> [Try it]: Restate word for word the lines of the data below, from the first through the one that has "def Obligations.TrapEventsTake : Prop".

> [Excerpted records]:
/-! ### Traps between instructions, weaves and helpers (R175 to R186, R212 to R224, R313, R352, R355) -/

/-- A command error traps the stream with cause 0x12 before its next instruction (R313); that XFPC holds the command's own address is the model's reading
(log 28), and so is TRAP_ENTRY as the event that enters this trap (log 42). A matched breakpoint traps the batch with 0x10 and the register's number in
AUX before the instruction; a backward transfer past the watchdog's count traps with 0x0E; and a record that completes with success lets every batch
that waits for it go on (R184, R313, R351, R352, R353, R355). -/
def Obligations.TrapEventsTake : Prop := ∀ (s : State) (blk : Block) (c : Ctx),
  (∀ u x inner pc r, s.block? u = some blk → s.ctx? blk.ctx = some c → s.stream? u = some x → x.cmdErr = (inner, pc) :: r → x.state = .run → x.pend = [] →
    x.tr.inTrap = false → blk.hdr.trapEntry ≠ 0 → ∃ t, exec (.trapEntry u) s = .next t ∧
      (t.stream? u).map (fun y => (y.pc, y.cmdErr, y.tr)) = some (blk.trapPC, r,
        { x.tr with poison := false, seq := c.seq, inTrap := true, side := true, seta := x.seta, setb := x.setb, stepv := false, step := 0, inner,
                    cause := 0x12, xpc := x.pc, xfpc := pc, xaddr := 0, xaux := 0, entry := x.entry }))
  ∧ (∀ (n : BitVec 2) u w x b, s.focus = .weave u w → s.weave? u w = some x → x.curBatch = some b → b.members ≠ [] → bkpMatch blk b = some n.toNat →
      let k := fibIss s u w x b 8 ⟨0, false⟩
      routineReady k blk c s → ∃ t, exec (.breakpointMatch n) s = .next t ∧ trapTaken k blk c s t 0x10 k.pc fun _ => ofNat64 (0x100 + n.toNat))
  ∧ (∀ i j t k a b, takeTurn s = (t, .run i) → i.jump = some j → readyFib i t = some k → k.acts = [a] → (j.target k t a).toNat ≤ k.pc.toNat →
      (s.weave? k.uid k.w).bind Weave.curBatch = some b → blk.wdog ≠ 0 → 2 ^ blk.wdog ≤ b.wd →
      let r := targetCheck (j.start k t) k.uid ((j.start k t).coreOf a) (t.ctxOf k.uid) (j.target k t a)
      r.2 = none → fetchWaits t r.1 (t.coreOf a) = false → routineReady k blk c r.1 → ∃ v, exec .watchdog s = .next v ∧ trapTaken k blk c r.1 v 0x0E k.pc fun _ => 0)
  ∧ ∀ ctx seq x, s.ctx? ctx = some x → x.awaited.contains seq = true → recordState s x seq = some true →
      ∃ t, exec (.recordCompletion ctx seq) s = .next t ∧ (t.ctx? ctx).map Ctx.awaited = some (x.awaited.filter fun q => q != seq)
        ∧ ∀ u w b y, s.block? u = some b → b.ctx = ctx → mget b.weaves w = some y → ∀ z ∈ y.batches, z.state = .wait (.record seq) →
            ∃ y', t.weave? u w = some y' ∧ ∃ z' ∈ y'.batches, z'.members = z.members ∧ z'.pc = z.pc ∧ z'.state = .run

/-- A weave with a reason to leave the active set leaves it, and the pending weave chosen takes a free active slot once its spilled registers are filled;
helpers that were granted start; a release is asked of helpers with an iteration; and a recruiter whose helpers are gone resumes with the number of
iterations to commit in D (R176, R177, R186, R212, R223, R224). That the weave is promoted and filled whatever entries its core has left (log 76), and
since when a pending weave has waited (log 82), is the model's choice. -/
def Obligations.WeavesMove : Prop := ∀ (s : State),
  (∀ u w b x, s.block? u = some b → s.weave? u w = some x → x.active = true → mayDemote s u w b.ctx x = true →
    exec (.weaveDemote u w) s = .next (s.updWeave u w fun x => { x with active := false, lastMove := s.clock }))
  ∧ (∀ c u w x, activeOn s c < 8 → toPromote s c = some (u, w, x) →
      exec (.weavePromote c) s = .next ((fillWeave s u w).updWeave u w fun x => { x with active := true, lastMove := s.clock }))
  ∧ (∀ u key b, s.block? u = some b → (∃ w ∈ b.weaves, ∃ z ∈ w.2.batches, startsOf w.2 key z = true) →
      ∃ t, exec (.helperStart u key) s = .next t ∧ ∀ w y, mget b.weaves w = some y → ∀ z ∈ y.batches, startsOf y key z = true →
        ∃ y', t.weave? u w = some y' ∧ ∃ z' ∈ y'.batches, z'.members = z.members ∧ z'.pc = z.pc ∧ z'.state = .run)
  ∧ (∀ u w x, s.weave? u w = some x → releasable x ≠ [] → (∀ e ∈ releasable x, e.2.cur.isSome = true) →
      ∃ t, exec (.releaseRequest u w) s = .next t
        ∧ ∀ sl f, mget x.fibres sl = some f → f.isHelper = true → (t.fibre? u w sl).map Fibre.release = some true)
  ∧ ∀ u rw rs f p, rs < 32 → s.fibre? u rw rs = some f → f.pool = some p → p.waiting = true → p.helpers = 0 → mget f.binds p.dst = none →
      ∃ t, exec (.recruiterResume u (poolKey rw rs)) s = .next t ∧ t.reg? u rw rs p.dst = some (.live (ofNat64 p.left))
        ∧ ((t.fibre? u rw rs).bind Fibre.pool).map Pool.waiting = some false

> [Result of the task]:
/-! ### Traps between instructions, weaves and helpers (R175 to R186, R212 to R224, R313, R352, R355) -/

/-- A command error traps the stream with cause 0x12 before its next instruction (R313); that XFPC holds the command's own address is the model's reading
(log 28), and so is TRAP_ENTRY as the event that enters this trap (log 42). A matched breakpoint traps the batch with 0x10 and the register's number in
AUX before the instruction; a backward transfer past the watchdog's count traps with 0x0E; and a record that completes with success lets every batch
that waits for it go on (R184, R313, R351, R352, R353, R355). -/
def Obligations.TrapEventsTake : Prop := ∀ (s : State) (blk : Block) (c : Ctx),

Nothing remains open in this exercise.